Many times I would see out-of-shape cops escalate a situation to a higher level simply because they were not able physically to handle what was happening to them. Instead of being able to take care of someone with their bare hands through simple grappling techniques, they would escalate the situation to a higher level than was inappropriate for the threat. Some of the strife in the Church today is because we are out of shape spiritually and escalate minor events into major ones.

The issue of conditioning was connected to my desire to honor my fellow officers. We had a gym and weight room in our department locker room. Many of us tried to stay in shape for reasons other than the obvious health benefits.

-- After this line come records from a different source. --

-- ==== Sys2Proof/Machine/Sequencer.lean ====
section
/-! DEFINITION. The Transport Sequencer: legs, crossings, the ends of motions, FILL and WIND-OFF, the take of each
order, and the stop word's action (chapter 5). -/

namespace Sys2Proof.Machine

/-! ## Legs (section 5.6) -/

/-- A leg starts: the crossing-seen flag is cleared (R86). -/
def setLeg (leg : Leg) (s : State) : State :=
  s.onTsq fun t => { t with inHand := t.inHand.map fun h => { h with leg := leg, crossingSeen := false } }

/-- R86: the crossing-seen flag is set. -/
def setCrossingSeen (s : State) : State :=
  s.onTsq fun t => { t with inHand := t.inHand.map fun h => { h with crossingSeen := true } }

/-- R89, R93: a SEARCH leg in this direction. -/
def startSearch (forward : Bool) (s : State) : State :=
  let p := s.mc.params
  startMotion ⟨.search, forward, p.accel, p.searchSpeed, false⟩ p.searchLimit
    (setLeg (if forward then .searchForward else .searchReverse) s)

/-- R92: the distance of the FAST leg, P + BOT margin. -/
def fastDistance (s : State) : Int := s.mu.p + s.mc.params.botMargin

/-- R92: the FAST leg is run. -/
def fastRuns (s : State) : Bool := s.tsq.referenced && decide (0 < fastDistance s)

/-- R92: a FAST leg. -/
def startFast (s : State) : State :=
  let p := s.mc.params
  startMotion ⟨.fast, false, p.accel, p.rewindSpeed, false⟩ (fastDistance s) (setLeg .fast s)

/-! ## BOT crossings (R86) -/

/-- R86: what the sequencer does with a BOT crossing, by the leg in progress. -/
def botCrossing (forward : Bool) (pos : Int) (s : State) : State :=
  match s.tsq.inHand with
  | none => s
  | some h =>
    if h.stopping ∨ s.tsq.state = .settling then s
    else match h.leg with
      | .fast => if forward then s else setCrossingSeen s
      | .searchReverse =>
        if forward ∨ h.crossingSeen then s
        else (setCrossingSeen s).onMg fun g => { g with pendMarkStop := true }
      | .searchForward =>
        if !forward ∨ h.crossingSeen then s
        else (rebase pos (setCrossingSeen s)).onMg fun g => { g with pendReaim := some 0 }
      | .none => s
      | .space => s
      | .chain => s

/-- R10: a crossing is handed on, to the sequencer and then to the Report Unit. -/
def handOnCrossing (c : Crossing) (s : State) : State :=
  let s := if c.mark = .bot then botCrossing c.forward c.pos s else s
  generate .markCrossed c.number c.pos (handSeq s) s

/-- R9, R10: the crossings of an expiry are taken: the EOT crossing record first, then the hand-on of each in the
order of resolution (log entry 20). That the sequencer takes a BOT crossing, and R11's rebase with it, at the expiry
that resolves it and never after a later one is the model's choice (log entry 42). -/
def takeCrossings (cs : List Crossing) (s : State) : State :=
  cs.foldl (fun s c => handOnCrossing c s) (s.onMu fun u => { u with eot := eotAfter u.eot cs })

/-! ## Ends of phases (R89, R90, R95) -/

/-- R89: FILL ends when both columns are in band. -/
def fillTest (s : State) : State :=
  if s.tsq.state = .loadingFill ∧ inBand .s s ∧ inBand .t s then
    let s := zeroPosition s
    let s := enterKeeping .loadingSeek (s.onTsq fun t => { t with timerOn := false })
    startSearch (!(s.tsq.inHand.elim false fun h => h.fields.seekReverse)) s
  else s

/-- R44, R50, R89, R105: a presentation, taken by both loops before anything that follows from it. A reel that leaves
FILL then comes under the watch of its limits, and the end of FILL is tested last (log entry 11: the model's choice). -/
def present (p : PerReel (BitVec 10)) (s : State) : State :=
  let newly (x : Reel) (s' : State) : Bool :=
    s.tsq.state == .loadingFill && !(s.rl.get x).band && (s'.rl.get x).band
  let s1 := presentPair p s
  let s2 := if newly .s s1 then attendLimits .s s1 else s1
  let s3 := if newly .t s1 then attendLimits .t s2 else s2
  fillTest s3

/-- R17: a pair arrival. -/
def pairArrival (p : PerReel (BitVec 10)) (s : State) : State := present p (s.onMu (Mu.arrive p))

/-- R90, R95, R100: the transport goes to UNLOADED and the order in hand ends. -/
def endUnloaded (outcome : OrderOutcome) (s : State) : State := finishOrder outcome 0 (enter .unloaded true false s)

/-- R95: entry to WIND-OFF. The leg has ended. -/
def enterWindOff (s : State) : State :=
  let s := enter .unloadingWindOff s.tsq.brake false (setLeg .none s)
  let s := s.onTsq fun t => { t with referenced := false, timer := 0, timerOn := true }
  if level .tapeInPath s then s else endUnloaded .complete s

/-- R95: TAPE IN PATH has changed to absent. -/
def windOffTapeLoss (s : State) : State :=
  if s.tsq.state = .unloadingWindOff then endUnloaded .complete s else s

/-- R90: the load timeout is reached. -/
def loadTimesOut (s : State) : Bool :=
  s.tsq.state == .loadingFill && decide (s.mc.params.loadTimeout * Config.periodsPerSecond ≤ s.tsq.timer + 1)

/-- R95: the unload time is reached. -/
def unloadTimesOut (s : State) : Bool :=
  s.tsq.state == .unloadingWindOff
    && decide (s.mc.params.unloadTime * Config.periodsPerSecond ≤ s.tsq.timer + 1)

/-- R95: the outcome when the unload time is reached. -/
def unloadTimeOutcome (s : State) : OrderOutcome :=
  if (carrier .tapeInPath s).isSome then .unloadTimeout else .complete

/-- R90, R95: the phase timer at an expiry. -/
def phaseTimer (s : State) : State :=
  if s.tsq.state = .loadingFill ∨ s.tsq.state = .unloadingWindOff then
    if loadTimesOut s then endUnloaded .loadTimeout s
    else if unloadTimesOut s then endUnloaded (unloadTimeOutcome s) s
    else s.onTsq fun t => { t with timer := t.timer + 1 }
  else s

/-! ## Ends of motions (R83, R87, R101) -/

/-- R83, R87: the order in hand ends in READY. -/
def endReady (outcome : OrderOutcome) (pe : Int) (s : State) : State := finishOrder outcome pe (enterKeeping .ready s)

/-- The chain walker's marks handed on at a chain's end (R63). -/
structure ChainMarks where
  limit : Bool
  adjusted : Bool
deriving DecidableEq, Repr

def chainMarks (s : State) : ChainMarks := ⟨s.wk.chainLimit, s.wk.adjusted⟩

/-- R83: the outcome of a SPACE or a RUN CHAIN by the end handed on. -/
def moveOutcome (m : ChainMarks) : MotionEnd → OrderOutcome
  | .settled clamped => if clamped then .eotLimit else if m.limit then .chainLimit else .complete
  | .atRest clamped => if clamped then .eotLimit else if m.limit then .chainLimit else .complete
  | .unsettled _ => .unsettled
  | .stoppedAtRest => .stopped
  | .stopped => .stopped
  | .chainEnded .complete => if m.limit then .chainLimit else .complete
  | .chainEnded .chainLimit => .chainLimit
  | .chainEnded .segmentError => .segmentError
  | .chainEnded .segmentUnavailable => .segmentUnavailable
  | .settleStarted => .complete
  | .rampDone => .complete

/-- R87: the outcome of a SEARCH FORWARD leg by the end handed on; also of any end a leg's row does not list (log
entry 35). -/
def searchOutcome : MotionEnd → OrderOutcome
  | .settled clamped => if clamped then .eotLimit else .complete
  | .atRest clamped => if clamped then .eotLimit else .botNotFound
  | .unsettled _ => .unsettled
  | .stoppedAtRest => .stopped
  | .stopped => .stopped
  | .chainEnded _ => .complete
  | .settleStarted => .complete
  | .rampDone => .complete

/-- pe of an UNSETTLED end. -/
def MotionEnd.pe : MotionEnd → Int
  | .unsettled pe => pe
  | .settleStarted => 0
  | .atRest _ => 0
  | .stoppedAtRest => 0
  | .settled _ => 0
  | .stopped => 0
  | .chainEnded _ => 0
  | .rampDone => 0

/-- R92 to R94: what follows the FAST leg at rest. -/
def afterFast (h : InHand) (s : State) : State :=
  if h.code = .unload then
    if h.crossingSeen then enterWindOff s else startSearch false s
  else if h.crossingSeen then startSearch true (enterKeeping .rewindingReturn s)
  else startSearch false (enterKeeping .rewindingSearch s)

/-- R91, R93, R94: what follows a SEARCH REVERSE leg at rest. -/
def afterSearchReverse (h : InHand) (s : State) : State :=
  if !h.crossingSeen then endReady .botNotFound 0 s
  else if h.code = .unload then enterWindOff s
  else if h.code = .rewind then startSearch true (enterKeeping .rewindingReturn s)
  else startSearch true s

/-- R83, R87: an end of the order in hand's motion, with no stopping mark. -/
def legEnd (e : MotionEnd) (m : ChainMarks) (h : InHand) (s : State) : State :=
  match h.leg, e with
  | .fast, .atRest _ => afterFast h s
  | .searchReverse, .atRest _ => afterSearchReverse h s
  | .space, e => endReady ((moveOutcome m e).clampedIf (h.clamped || m.adjusted)) e.pe s
  | .chain, e => endReady ((moveOutcome m e).clampedIf (h.clamped || m.adjusted)) e.pe s
  | .fast, e => endReady (searchOutcome e) e.pe s
  | .searchReverse, e => endReady (searchOutcome e) e.pe s
  | .searchForward, e => endReady ((searchOutcome e).clampedIf h.clamped) e.pe s
  | .none, e => endReady (searchOutcome e) e.pe s

/-- R83, R84, R87, R101, R114: the sequencer takes an end the generator hands on. -/
def motionEnd (e : MotionEnd) (s : State) : State :=
  match e with
  | .rampDone => if s.tsq.state = .halting then s.onFm fun f => { f with haltWait := some 0 } else s
  | .settleStarted => if s.tsq.inHand.isSome then dropWriteEnable (enterKeeping .settling s) else s
  | e =>
    let m := chainMarks s
    let s := endChain s
    match s.tsq.inHand with
    | none => s
    | some h => if h.stopping then endReady .stopped 0 s else legEnd e m h s

/-- R35: what the generator handed on, if anything. -/
def motionEnds (e : Option MotionEnd) (s : State) : State :=
  match e with
  | none => s
  | some e => motionEnd e s

/-! ## Taking an order (R77 to R82, R88 to R99) -/

/-- R77, the table: the transport states in which an order code is accepted. -/
def Code.acceptedIn : Code → TState → Bool
  | .load, st => st == .unloaded
  | .unload, st => st == .ready || st == .fault
  | .rewind, st => st == .ready
  | .runChain, st => st == .ready
  | .space, st => st == .ready
  | .marker, st => st == .unloaded || st == .ready || st == .fault
  | .clearFault, st => st == .fault
  | .returnToSetup, st => st == .unloaded || st == .ready
  | .transportReset, st => st == .unloaded || st == .ready || st == .fault
  | .setReelGains, _ => false
  | .setCapstanGains, _ => false
  | .setColumns, _ => false
  | .setSpeeds, _ => false
  | .setLimits, _ => false
  | .setSenseLine, _ => false
  | .setReporting, _ => false
  | .setDefaultCircumference, _ => false
  | .enterRun, _ => false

I stayed in shape to honor the wives and kids of other cops who would have to visit a hospital or attend a funeral if I allowed myself to become a weak link in the survival chain.

We owe it to others in God’s Kingdom to stay in shape spiritually. If we start eating spiritual junk food and fail to live in the daily exercise of faith, we will become a liability because we are no longer doing what we should faithfully be doing as an act of honor and love. Some of this sounds harsh, but in the real world of failing marriages and ministries, we can’t afford to let our guard down and get sloppy and try to live without immediate acts of forgiveness, repentance and humility. Otherwise people will get injured, or worse, they can die spiritually.

The Kingdom of God is not a social event – it is a tactical operation. The strategy of God is already in place. God gave us the Great Commission as His strategy for transforming the kingdoms of this world. Strategies are executed through proper tactics. Each of us needs to seek God for how He wants us to tactically implement His Kingdom strategy in our particular setting. Our contribution to this deployment is to be a reliable and functioning member of the Body of Christ walking daily behind a badge of honor.